Il
cerchio
di Pier Luigi Lattuada
n° 14 - 2006
“Tutti son sempre
lì, non solo a dimostrare presenza, sollecitudine
e totale disponibilità, ma anche a suggerire
alla persona i modelli che ne orienteranno il comportamento.”
In questa frase di Gallini (1), riferita ai rituali
di guarigione Yoruba (popolazioni originarie dell’africa
sub-sahariana occidentale), l’osservatore attento
trova, se lo vuole, motivo di riflessione.
In quale contesto, la donna e l’uomo attuali,
possono dire di imbattersi in una condizione di “presenza,
sollecitudine e totale disponibilità”?
Se rivolgiamo l’attenzione alla nostra vita ordinaria,
facilmente ci accorgiamo di essere carenti, fortemente
carenti, rispetto alle facce nere, polverose e sudate
delle tribù africane.
La retorica postmoderna potrà senz’altro
argomentare sciorinando la lunga lista di conquiste
che la nostra cultura ha raggiunto, nemmeno lontanamente
paragonabili a quelle dei paesi eufemisticamente denominati
“in via di sviluppo”. Utilizzare un contesto
per giustificare un errore si chiama pretesto.
Ogni errore è giusto, potrebbe rispondere la
saggezza della ‘mente unitiva’; sì,
ma quando lo si riconosce.
Mi chiedo cosa impedisca alla nostra civiltà
di riconoscere di avere espropriato l’anima dalle
cose.
Abbiamo scelto il progresso tecnologico, l’egemonia
dell’economico, la smania del risultato ad ogni
costo, il potere sopra ogni cosa, il dominio sulla natura
e la lotta all’umana natura?
Assumiamocene la responsabilità.
Appunto: responsabilità, che significa ‘abilità
a rispondere’ e non ‘colpa’, come
una certa sottocultura da parrocchia di provincia ci
ha fatto credere.
Rispondere con abilità ai mali della società
moderna significa, a mio avviso, riconoscere ciò
che anche un bimbo con i suoi occhi chiari potrebbe
facilmente riconoscere: il contatto umano, la condivisione,
la socialità si è trasferita dai corpi
al ciberspazio, le nostre menti sono sempre piu’

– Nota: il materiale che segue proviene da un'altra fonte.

-- ==== Sys2Proof/Machine/Frames.lean ====
section
/-! DEFINITION. Granules, records, frame requests and the Tedder (R32–R40, R421). -/

namespace Sys2Proof.Machine

/-- Every resident thread of a lane, with its team's uid and its group. -/
def State.laneThreads (s : State) (core part lane : Nat) : List (Nat × Group × Thread) :=
  (s.teams.filter fun t => t.core == core && !t.swapped && !t.retired).flatMap fun t =>
    (t.groups.filter (·.part == part)).flatMap fun g =>
      (g.threads.filter fun th => th.lane == lane && !th.exited).map fun th => (t.uid, g, th)

/-- What the frames of a lane hold: bank granules, records, spill granules, bytes of the HBM share. -/
structure LaneUse where
  gran : Nat
  recs : Nat
  spill : Nat
  hbm : Nat
  deriving DecidableEq, Repr

/-- Bytes a frame takes in the HBM share: its registers and a 16-byte record (R38). -/
def Frame.hbmBytes (f : Frame) : Nat := f.regs.length * 4 + 16

/-- What one frame holds. -/
def Frame.use (f : Frame) : LaneUse :=
  match f.place with
  | .bank => ⟨f.regs.length / 8, 1, 0, 0⟩
  | .spill => ⟨0, 1, f.regs.length / 8, 0⟩
  | .hbm => ⟨0, 0, 0, f.hbmBytes⟩

/-- Sum of two uses. -/
def LaneUse.add (a b : LaneUse) : LaneUse := ⟨a.gran + b.gran, a.recs + b.recs, a.spill + b.spill, a.hbm + b.hbm⟩

/-- A request's granules and records in a lane. -/
def FrameReq.inLane (r : FrameReq) (lane : Nat) : Nat × Nat := ((r.need.find? (·.1 == lane)).map (·.2)).getD (0, 0)

/-- The granules of a lane that shrinking threads have given up while their issue waits (R225). -/
def State.laneFreed (s : State) (core part lane : Nat) : Nat :=
  (s.frameReqs.filter fun r => r.core == core && r.part == part).foldl (fun n r =>
    n + ((r.frees.find? (·.1 == lane)).map (·.2.1)).getD 0) 0

/-- What a lane holds: frames, but for what shrinking has freed, and granted requests not yet taken up. -/
def State.laneUse (s : State) (core part lane : Nat) : LaneUse :=
  let fs := (s.laneThreads core part lane).flatMap fun x => x.2.2.frames.map Frame.use
  let rs := (s.frameReqs.filter fun r => r.core == core && r.part == part && r.granted).map fun r =>
    (⟨(r.inLane lane).1, (r.inLane lane).2, 0, 0⟩ : LaneUse)
  let all := (fs ++ rs).foldl LaneUse.add ⟨0, 0, 0, 0⟩
  { all with gran := all.gran - s.laneFreed core part lane }

/-- Whether a lane has room for granules and records (R32). -/
def State.laneFits (s : State) (core part lane gran recs : Nat) : Bool :=
  let u := s.laneUse core part lane
  u.gran + gran ≤ 384 && u.recs + recs ≤ 256

/-- Whether a need fits every lane it names. -/
def State.fits (s : State) (core part : Nat) (need : List (Nat × Nat × Nat)) : Bool :=
  need.all fun n => s.laneFits core part n.1 n.2.1 n.2.2

/-- R34: a request may be granted when it fits and shares no lane with an earlier one that waits. -/
def State.canGrant (s : State) (core part order : Nat) (need : List (Nat × Nat × Nat)) : Bool :=
  s.fits core part need && !s.frameReqs.any fun r => r.core == core && r.part == part && !r.granted && r.order < order &&
    r.need.any fun n => need.any (·.1 == n.1)

/-- A request for granules and records of some threads of a group (R34, R39). -/
def State.askFrames (s : State) (u g core part : Nat) (use : FrameUse) (who : List (Nat × Nat))
    (need : List (Nat × Nat × Nat)) (frees : List (Nat × Nat × Nat) := []) : State :=
  { s with frameReqs := s.frameReqs ++ [{ team := u, gidx := g, core := core, part := part, use := use, who := who, need := need,
                                          order := s.seq, since := s.time, frees := frees }],
           seq := s.seq + 1 }

/-- What an issue asks for a list of threads: per lane, granules and records. -/
def laneNeeds (l : List (Nat × Nat × Nat)) : List (Nat × Nat × Nat) :=
  (List.range 16).filterMap fun k =>
    let mine := l.filter (·.1 == k)
    if mine.isEmpty then none else some (k, (mine.map (·.2.1)).foldl (· + ·) 0, (mine.map (·.2.2)).foldl (· + ·) 0)

/-- The refill needs of threads whose current frame is spilled (R39). -/
def refillNeeds (ts : List Thread) : List (Nat × Nat × Nat) :=
  laneNeeds (ts.filterMap fun t => match t.frame.place with
    | .bank => none
    | .spill => some (t.lane, t.size / 8, 0)
    | .hbm => some (t.lane, t.size / 8, 1))

/-- The request of a group that some thread waits on. -/
def State.frameReqOf (s : State) (u g x : Nat) : Option FrameReq :=
  s.frameReqs.find? fun r => r.team == u && r.gidx == g && r.who.any (·.1 == x)
/-- Drop the requests of a group that some threads wait on. -/
def State.dropReq (s : State) (u g : Nat) (ts : List Nat) : State :=
  { s with frameReqs := s.frameReqs.filter fun r => !(r.team == u && r.gidx == g && r.who.any fun x => ts.contains x.1) }

/-- Bring the current frames of some threads back into the bank (R39), counted in TDREFILL. -/
def State.refill (s : State) (u g core : Nat) (ts : List Nat) : State :=
  let n := (((s.group? u g).map (·.threads)).getD []).filter (fun th => ts.contains th.tidx && th.frame.place != .bank) |>.length
  let s := s.updThreads u g (fun th => ts.contains th.tidx) fun th => th.updFrame fun f => { f with place := .bank }
  if n = 0 then s else s.updCore core fun c => { c with tdRefill := (c.tdRefill + n) % 2 ^ 64 }

/-- FRAME_GRANT: the oldest request of a partition that may be granted is granted; a refill is made with it (R34, R39). -/
def State.grantFrames (s : State) (core part : Nat) : State :=
  match leastBy FrameReq.order (s.frameReqs.filter fun r => r.core == core && r.part == part && !r.granted && s.canGrant core part r.order r.need) with
  | none => s
  | some r =>
    let ts := r.who.map (·.1)
    if r.use = .refill then (s.dropReq r.team r.gidx ts).refill r.team r.gidx core ts
    else { s with frameReqs := s.frameReqs.map fun x => if x = r then { x with granted := true } else x }

/-- Whether a partition owes freed granules and records to a request that waits (R34). -/
def State.owesFrames (s : State) (core part : Nat) : Bool :=
  s.frameReqs.any fun r => r.core == core && r.part == part && !r.granted && s.canGrant core part r.order r.need

/-! ### The Tedder -/

/-- Bytes of a lane's equal share of a context's spill area: the area ends at the save area (log 9). -/
def Context.laneShare (c : Context) : Nat := (c.save - c.spill) / 49152

/-- Whether a thread of a group waits on frame allocation (R34, R37). -/
def State.awaitsFrame (s : State) (u : Nat) (g : Group) (x : Nat) : Bool :=
  s.frameReqs.any fun r => r.team == u && r.gidx == g.gidx && !r.granted && r.who.any (·.1 == x)

/-- Whether a group is blocked on frame allocation: the set of its clause in hand waits on a request (R42). -/
def State.frameBlocked (s : State) (u : Nat) (g : Group) : Bool :=
  match g.clause with
  | some c => g.stalled && c.set.any (s.awaitsFrame u g)
  | none => false

/-- Whether a group's threads count as parked for the Tedder (R38). -/
def State.tedderParked (s : State) (u : Nat) (g : Group) : Bool := !g.active || s.frameBlocked u g

/-- The frames of a lane that may be spilled, in R38's order: (team, GIDX, TIDX, depth). Frames of different teams that agree in all
three keys keep the order of the team list (log 68). -/
def State.spillable (s : State) (core part lane : Nat) : List (Nat × Nat × Nat × Nat × Nat) :=
  let all := (s.laneThreads core part lane).flatMap fun x =>
    let (u, g, th) := x
    let waits := s.awaitsFrame u g th.tidx
    if !s.tedderParked u g then []
    else (List.range th.frames.length).filterMap fun k =>
      match th.frames[k]? with
      | some f => if f.place = .bank ∧ (k ≠ 0 ∨ waits) then some (u, g.gidx, th.tidx, th.frames.length - 1 - k, th.slot) else none
      | none => none
  sortBy (fun x => (255 - x.2.2.2.1) * 2 ^ 20 + x.2.1 * 2 ^ 10 + x.2.2.2.2) all

/-- Move one frame out of the bank; a growth that waits asks for its thread's current frame as well (R38). -/
def State.spillFrame (s : State) (u g x depth : Nat) (dst : Place) : State :=
  let th? := ((s.group? u g).bind fun gr => gr.threads.find? (·.tidx == x))
  let s := s.updThreads u g (·.tidx == x) fun th =>
    let k := th.frames.length - 1 - depth
    { th with frames := (List.range th.frames.length).zip th.frames |>.map fun p => if p.1 = k then { p.2 with place := dst } else p.2 }
  match th? with
  | some th => if depth + 1 = th.frames.length then
      { s with frameReqs := s.frameReqs.map fun r => if r.team = u ∧ r.gidx = g ∧ r.use = .frsz ∧ !r.granted ∧ r.who.any (·.1 == x) then
          { r with need := laneNeeds (r.need ++ [(th.lane, th.size / 8, if dst = .hbm then 1 else 0)]) } else r }
    else s
  | none => s

/-- The oldest request of a partition that waits and involves a lane. -/
def State.oldestReq (s : State) (core part lane : Nat) : Option FrameReq :=
  leastBy FrameReq.order (s.frameReqs.filter fun r => r.core == core && r.part == part && !r.granted && r.need.any (·.1 == lane))

/-- Bytes that the frames of one context take in a lane's share of its spill area (R38, R421). -/
def State.laneHbm (s : State) (core part lane ctx : Nat) : Nat :=
  ((s.laneThreads core part lane).filter fun x => (s.team? x.1).map (·.ctx) == some ctx).foldl (fun n x =>
    (x.2.2.frames.filter (·.place == .hbm)).foldl (fun n f => n + f.hbmBytes) n) 0

/-- R38: spill one frame at a time until the oldest waiting request, whose need a spill may raise, fits the lane; R421 when there is no
room left, unless a kill has come before it (R420). -/
def State.tedderLoop (s : State) (core part lane : Nat) : Nat → State
  | 0 => s
  | fuel + 1 => match s.oldestReq core part lane with
   | none => s
   | some r =>
    let n := r.inLane lane
    if s.laneFits core part lane n.1 n.2 then s
    else match s.spillable core part lane with
      | [] => s
      | (u, g, x, depth, _) :: _ =>
        let use := s.laneUse core part lane
        let size := (((s.group? u g).bind fun gr => gr.threads.find? (·.tidx == x)).map fun th =>
          ((th.frames[th.frames.length - 1 - depth]?).map (·.regs.length)).getD 0).getD 0
        let lacksRec := use.recs + n.2 > 256
        let ctx := ((s.team? u).map (·.ctx)).getD 0
        let share := ((s.ctx? ctx).map Context.laneShare).getD 0
        if !lacksRec && use.spill + size / 8 ≤ 128 then
          ((s.spillFrame u g x depth .spill).updCore core fun c => { c with tdSpill := (c.tdSpill + 1) % 2 ^ 64 }).tedderLoop core part lane fuel
        else if s.laneHbm core part lane ctx + size * 4 + 16 ≤ share then
          ((s.spillFrame u g x depth .hbm).updCore core fun c =>
            { c with tdSpill := (c.tdSpill + 1) % 2 ^ 64, tdHbm := (c.tdHbm + 1) % 2 ^ 64 }).tedderLoop core part lane fuel
        else
          match s.team? r.team, s.group? r.team r.gidx with
          | some t, some gr =>
            if t.killed then s.endGroup t.uid gr.gidx else
            let lead := leastBy Thread.pos (gr.threads.filter fun th => !th.exited && r.who.any (·.1 == th.tidx))
            (s.post t.ctx (columnOfCore t.core) {
              cause := 0xF, src := 0, sub := if r.use = .refill then 6 else 5, slice := t.slice, core := t.core, gidx := gr.gidx,
              tidx := (lead.map (·.tidx)).getD 0, pc := (lead.map (·.pc)).getD 0,
              val := BitVec.ofNat 64 (((lead.bind fun th => r.who.find? (·.1 == th.tidx)).map (·.2)).getD 0) }).kill t.uid [gr.gidx]
          | _, _ => s

/-- Cycles of a column's class in 20 ns of TIME (R315). -/
def cyclesIn20 (cls : Nat) : Nat := if cls = 0 then 35 else if cls = 1 then 28 else if cls = 2 then 21 else 42

/-- Twentieths of a clock cycle that a column has counted at TIME `now` since reset; while its clock changes it counts at its new class
(R172, R315, log 73). The spec does not say at which moment of bring-up a core leaves reset: here with the device, so that CLOCK starts with TIME
(DESIGN CHOICE, log 84). -/
def Column.ticks (c : Column) (now : Nat) : Nat := c.clockBase + (now - c.clockSince) * cyclesIn20 c.cls

/-- TEDDER_WAIT_TIMEOUT: the Tedder acts for a lane when R37 says so. -/
def State.tedder (s : State) (core part lane : Nat) : State :=
  match s.oldestReq core part lane with
  | none => s
  | some r =>
    let long := (s.time - r.since) * cyclesIn20 (s.column (columnOfCore core)).cls ≥ 65536 * 20
    let ths := s.laneThreads core part lane
    let all := ths.all fun x => s.awaitsFrame x.1 x.2.1 x.2.2.tidx
    if long || all then s.tedderLoop core part lane 2048 else s

end Sys2Proof.Machine
end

cablate, interconnesse, colonizzate da spazzatura informazionale,
da sottoprodotti culturali nazional-popolari; i nostri
corpi sono sempre meno toccati, i nostri sguardi sempre
piu’ distanti, le nostre anime segregate dall’urgenza
del fare.
Dov’è il pagus, il villaggio, l’agorà,
il plexus, la corte, la strada, dov’è sono
finiti il luogo dove guardarsi, toccarsi, danzare, gioire,
soffrire insieme?
Ma come? Ci sono le chiese dove la domenica la gente
va a mostrare le proprie pellicce, le palestre dove
i sempre-in-forma vanno a mostrare narcisisticamente
i propri corpi modellati dalle macchine e dagli integratori,
ci sono i centri estetici, le beauty farm dove se fai
un mutuo ci puoi passare una settimana a farti coccolare,
ci sono le discoteche dove se cali due compresse puoi
sentire tutto l’amore del mondo ed esorcizzare
il tuo senso di solitudine.
Personalmente preferisco un cerchio intorno al fuoco,
un gruppo dove, gratis e con totale disponibilità,
guardarsi, toccarsi, danzare, celebrare l’esserci,
un luogo in mezzo alla natura, una corte antica dove
fermarsi, sedersi, condividere, fare anima.

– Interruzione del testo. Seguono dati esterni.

-- ==== Sys2Proof/Machine/Integer.lean ====
section
/-! DEFINITION. Integer, logic, shift, bit-field, compare, predicate and move instructions (R142, R152–R172). -/

namespace Sys2Proof.Machine

/-! ### Arithmetic of one thread -/

/-- Two's-complement value, exact integer result, low `n` bits. -/
def ofInt (n : Nat) (x : Int) : BitVec n := BitVec.ofInt n x
/-- IMULH: Floor(a × b / 2^w) of the values (R152). -/
def mulHigh (w : Nat) (a b : Int) : BitVec w := ofInt w (a * b / 2 ^ w)
/-- Least of two by value. -/
def minS {n : Nat} (a b : BitVec n) : BitVec n := if a.toInt ≤ b.toInt then a else b
/-- Least unsigned. -/
def minN {n : Nat} (a b : BitVec n) : BitVec n := if a.toNat ≤ b.toNat then a else b
/-- Greatest signed. -/
def maxS {n : Nat} (a b : BitVec n) : BitVec n := if a.toInt ≤ b.toInt then b else a
/-- Greatest unsigned. -/
def maxN {n : Nat} (a b : BitVec n) : BitVec n := if a.toNat ≤ b.toNat then b else a
/-- R154's quotient, signed. -/
def divS {n : Nat} (a b : BitVec n) : BitVec n := if b = 0 then ~~~0 else ofInt n (a.toInt.tdiv b.toInt)
/-- R154's quotient, unsigned. -/
def divN {n : Nat} (a b : BitVec n) : BitVec n := if b = 0 then ~~~0 else BitVec.ofNat n (a.toNat / b.toNat)
/-- R154's remainder, signed. -/
def remS {n : Nat} (a b : BitVec n) : BitVec n := if b = 0 then a else ofInt n (a.toInt.tmod b.toInt)
/-- R154's remainder, unsigned. -/
def remN {n : Nat} (a b : BitVec n) : BitVec n := if b = 0 then a else BitVec.ofNat n (a.toNat % b.toNat)
/-- R153: a 32-bit sum that saturates. -/
def saturate32 (x : Int) : Word := ofInt 32 (min (max x (-(2 ^ 31))) (2 ^ 31 - 1))
/-- Byte `i` of a word as a signed number. -/
def sbyte (w : Word) (i : Nat) : Int := (w.extractLsb' (8 * i) 8).toInt
/-- IDP4's sum of products (R152). -/
def dot4 (a b : Word) : Int := sbyte a 0 * sbyte b 0 + sbyte a 1 * sbyte b 1 + sbyte a 2 * sbyte b 2 + sbyte a 3 * sbyte b 3
/-- LOP3 (R156): bit n = a + 2b + 4d of the table, for each bit. -/
def lop3 (a b d : Word) (l : Word) : Word :=
  let pick := fun (n : Nat) (x : Word) => if l.getLsbD n then x else 0
  pick 0 (~~~a &&& ~~~b &&& ~~~d) ||| pick 1 (a &&& ~~~b &&& ~~~d) ||| pick 2 (~~~a &&& b &&& ~~~d) ||| pick 3 (a &&& b &&& ~~~d) |||
  pick 4 (~~~a &&& ~~~b &&& d) ||| pick 5 (a &&& ~~~b &&& d) ||| pick 6 (~~~a &&& b &&& d) ||| pick 7 (a &&& b &&& d)
/-- A shift amount: from the width up every amount gives the same result, so a greater one is taken as the width (R157). -/
def amount (w n : Nat) : Nat := min w n
/-- R157's left shift. -/
def shl {w : Nat} (a : BitVec w) (n : Nat) : BitVec w := a <<< amount w n
/-- R157's logical right shift. -/
def shr {w : Nat} (a : BitVec w) (n : Nat) : BitVec w := a >>> amount w n
/-- R157's arithmetic right shift. -/
def sar {w : Nat} (a : BitVec w) (n : Nat) : BitVec w := a.sshiftRight (amount w n)
/-- One bits of a number, over `n` bits (R158). -/
def popBits : Nat → Nat → Nat
  | 0, _ => 0
  | n + 1, x => x % 2 + popBits n (x / 2)
/-- Zero bits below the lowest one bit, at most `n` (R158). -/
def ctzBits : Nat → Nat → Nat
  | 0, _ => 0
  | n + 1, x => if x % 2 = 1 then 0 else 1 + ctzBits n (x / 2)
/-- Zero bits above the highest one bit of an `n`-bit number (R158). -/
def clzBits : Nat → Nat → Nat
  | 0, _ => 0
  | n + 1, x => if x / 2 ^ n % 2 = 1 then 0 else 1 + clzBits n x
/-- The lowest `n` bits of a number in the opposite order (R158). -/
def revBits : Nat → Nat → Nat
  | 0, _ => 0
  | n + 1, x => x % 2 * 2 ^ n + revBits n (x / 2)
/-- BFE (R159). -/
def bfe (a b : Word) : Word :=
  let pos := bits b 7 0
  let len := min (bits b 15 8) 32
  let sx := b.getLsbD 16
  let e : Int := if sx then a.toInt else a.toNat
  if len = 0 then 0
  else
    let x : Int := e / 2 ^ pos % 2 ^ len
    ofInt 32 (if sx ∧ x ≥ 2 ^ (len - 1) then x - 2 ^ len else x)
/-- BFI (R159). -/
def bfi (d a b : Word) : Word :=
  let pos := bits b 7 0
  let len := min (bits b 15 8) 32
  let mask := shl (BitVec.ofNat 32 (2 ^ len - 1)) pos
  (d &&& ~~~mask) ||| (shl a pos &&& mask)
/-- ISETP's condition on values and bits (R160). -/
def icond {n : Nat} (cond : BitVec 3) (x y : Int) (a b : BitVec n) : Bool :=
  match cond.toNat with
  | 0 => a == b | 1 => a != b | 2 => decide (x < y) | 3 => decide (x ≤ y) | 4 => decide (x > y) | 5 => decide (x ≥ y)
  | 6 => (a &&& b) != 0 | _ => (a &&& b) == 0

/-- The low three bits of field D: a predicate destination. -/
def Dev.pd (v : Dev) : Nat := v.d.toNat % 8

/-- ISETP: each active thread's predicate takes the condition of its operands (R160). -/
def runSetp (v : Dev) (cond : Thread → Bool) (s : State) : State :=
  runWord v (fun i s => i.each s fun src th => th.setP v.pd (cond src)) s

/-- NOP changes no state but the PC (R142). -/
def execNop (w : Rrr) (s : State) : Host.Outcome State Fault Refusal :=
  .next (runWord (w.dev 0x00) (fun _ s => .ok s) s)

/-- IADD.i32 (R152). -/
def execIaddI32 (w : Rrr) (s : State) : Host.Outcome State Fault Refusal :=
  let v := w.dev 0x01
  .next (runLanes v (fun t => v.wd (v.a32 t + v.b32 t)) s)

/-- IADD.i64 (R152). -/
def execIaddI64 (w : Rrr) (s : State) : Host.Outcome State Fault Refusal :=
  let v := w.dev 0x02
  .next (runLanes v (fun t => v.wdd (v.a64 t + v.b64 t)) s)

/-- ISUB.i32 (R152). -/
def execIsubI32 (w : Rrr) (s : State) : Host.Outcome State Fault Refusal :=
  let v := w.dev 0x03
  .next (runLanes v (fun t => v.wd (v.a32 t - v.b32 t)) s)

/-- ISUB.i64 (R152). -/
def execIsubI64 (w : Rrr) (s : State) : Host.Outcome State Fault Refusal :=
  let v := w.dev 0x04
  .next (runLanes v (fun t => v.wdd (v.a64 t - v.b64 t)) s)

/-- IMUL.i32 (R152). -/
def execImulI32 (w : Rrr) (s : State) : Host.Outcome State Fault Refusal :=
  let v := w.dev 0x05
  .next (runLanes v (fun t => v.wd (v.a32 t * v.b32 t)) s)

/-- IMUL.i64 (R152). -/
def execImulI64 (w : Rrr) (s : State) : Host.Outcome State Fault Refusal :=
  let v := w.dev 0x06
  .next (runLanes v (fun t => v.wdd (v.a64 t * v.b64 t)) s)

/-- IMULH.s32 (R152). -/
def execImulhS32 (w : Rrr) (s : State) : Host.Outcome State Fault Refusal :=
  let v := w.dev 0x07
  .next (runLanes v (fun t => v.wd (mulHigh 32 (v.a32 t).toInt (v.b32 t).toInt)) s)

/-- IMULH.n32 (R152). -/
def execImulhN32 (w : Rrr) (s : State) : Host.Outcome State Fault Refusal :=
  let v := w.dev 0x08
  .next (runLanes v (fun t => v.wd (mulHigh 32 (v.a32 t).toNat (v.b32 t).toNat)) s)

/-- IMULH.s64 (R152). -/
def execImulhS64 (w : Rrr) (s : State) : Host.Outcome State Fault Refusal :=
  let v := w.dev 0x09
  .next (runLanes v (fun t => v.wdd (mulHigh 64 (v.a64 t).toInt (v.b64 t).toInt)) s)

/-- IMULH.n64 (R152). -/
def execImulhN64 (w : Rrr) (s : State) : Host.Outcome State Fault Refusal :=
  let v := w.dev 0x0A
  .next (runLanes v (fun t => v.wdd (mulHigh 64 (v.a64 t).toNat (v.b64 t).toNat)) s)

/-- IMAD.i32 (R152). -/
def execImadI32 (w : Rrr) (s : State) : Host.Outcome State Fault Refusal :=
  let v := w.dev 0x0B
  .next (runLanes v (fun t => v.wd (v.a32 t * v.b32 t + v.d32 t)) s)

/-- IMAD.i64 (R152). -/
def execImadI64 (w : Rrr) (s : State) : Host.Outcome State Fault Refusal :=
  let v := w.dev 0x0C
  .next (runLanes v (fun t => v.wdd (v.a64 t * v.b64 t + v.d64 t)) s)

/-- IMIN.s32 (R152). -/
def execIminS32 (w : Rrr) (s : State) : Host.Outcome State Fault Refusal :=
  let v := w.dev 0x0D
  .next (runLanes v (fun t => v.wd (minS (v.a32 t) (v.b32 t))) s)

/-- IMIN.n32 (R152). -/
def execIminN32 (w : Rrr) (s : State) : Host.Outcome State Fault Refusal :=
  let v := w.dev 0x0E
  .next (runLanes v (fun t => v.wd (minN (v.a32 t) (v.b32 t))) s)

/-- IMIN.s64 (R152). -/
def execIminS64 (w : Rrr) (s : State) : Host.Outcome State Fault Refusal :=
  let v := w.dev 0x0F
  .next (runLanes v (fun t => v.wdd (minS (v.a64 t) (v.b64 t))) s)

/-- IMIN.n64 (R152). -/
def execIminN64 (w : Rrr) (s : State) : Host.Outcome State Fault Refusal :=
  let v := w.dev 0x10
  .next (runLanes v (fun t => v.wdd (minN (v.a64 t) (v.b64 t))) s)

/-- IMAX.s32 (R152). -/
def execImaxS32 (w : Rrr) (s : State) : Host.Outcome State Fault Refusal :=
  let v := w.dev 0x11
  .next (runLanes v (fun t => v.wd (maxS (v.a32 t) (v.b32 t))) s)

/-- IMAX.n32 (R152). -/
def execImaxN32 (w : Rrr) (s : State) : Host.Outcome State Fault Refusal :=
  let v := w.dev 0x12
  .next (runLanes v (fun t => v.wd (maxN (v.a32 t) (v.b32 t))) s)

/-- IMAX.s64 (R152). -/
def execImaxS64 (w : Rrr) (s : State) : Host.Outcome State Fault Refusal :=
  let v := w.dev 0x13
  .next (runLanes v (fun t => v.wdd (maxS (v.a64 t) (v.b64 t))) s)

/-- IMAX.n64 (R152). -/
def execImaxN64 (w : Rrr) (s : State) : Host.Outcome State Fault Refusal :=
  let v := w.dev 0x14
  .next (runLanes v (fun t => v.wdd (maxN (v.a64 t) (v.b64 t))) s)

/-- IABS.s32 (R152). -/
def execIabsS32 (w : Rrr) (s : State) : Host.Outcome State Fault Refusal :=
  let v := w.dev 0x15
  .next (runLanes v (fun t => v.wd (ofInt 32 ((v.a32 t).toInt.natAbs : Int))) s)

Non sarai mica uno di quegli hippies nostalgici riconvertiti
new age, nemici della chiesa e parassiti della società,
non sarete mica una setta, voi vestiti di bianco che
danzate alla luna?
Il fatto è che abbiamo perso per strada la capacità
di osservare la natura e imparare da essa, abbiamo perso
per strada la capacità di fermarci e ascoltare
e imparare dal buon senso: è bello toccarsi,
è bello guardarsi, è bello stare in un
gruppo che ci riconosce, ci rispetta, ci cura. È
bello avere il proprio posto e onorarlo. Stare al proprio
posto all’interno di un cerchio è terapeutico
di per sé, dal momento che, in quello stesso
cerchio ciascuno può sentirsi al proprio posto.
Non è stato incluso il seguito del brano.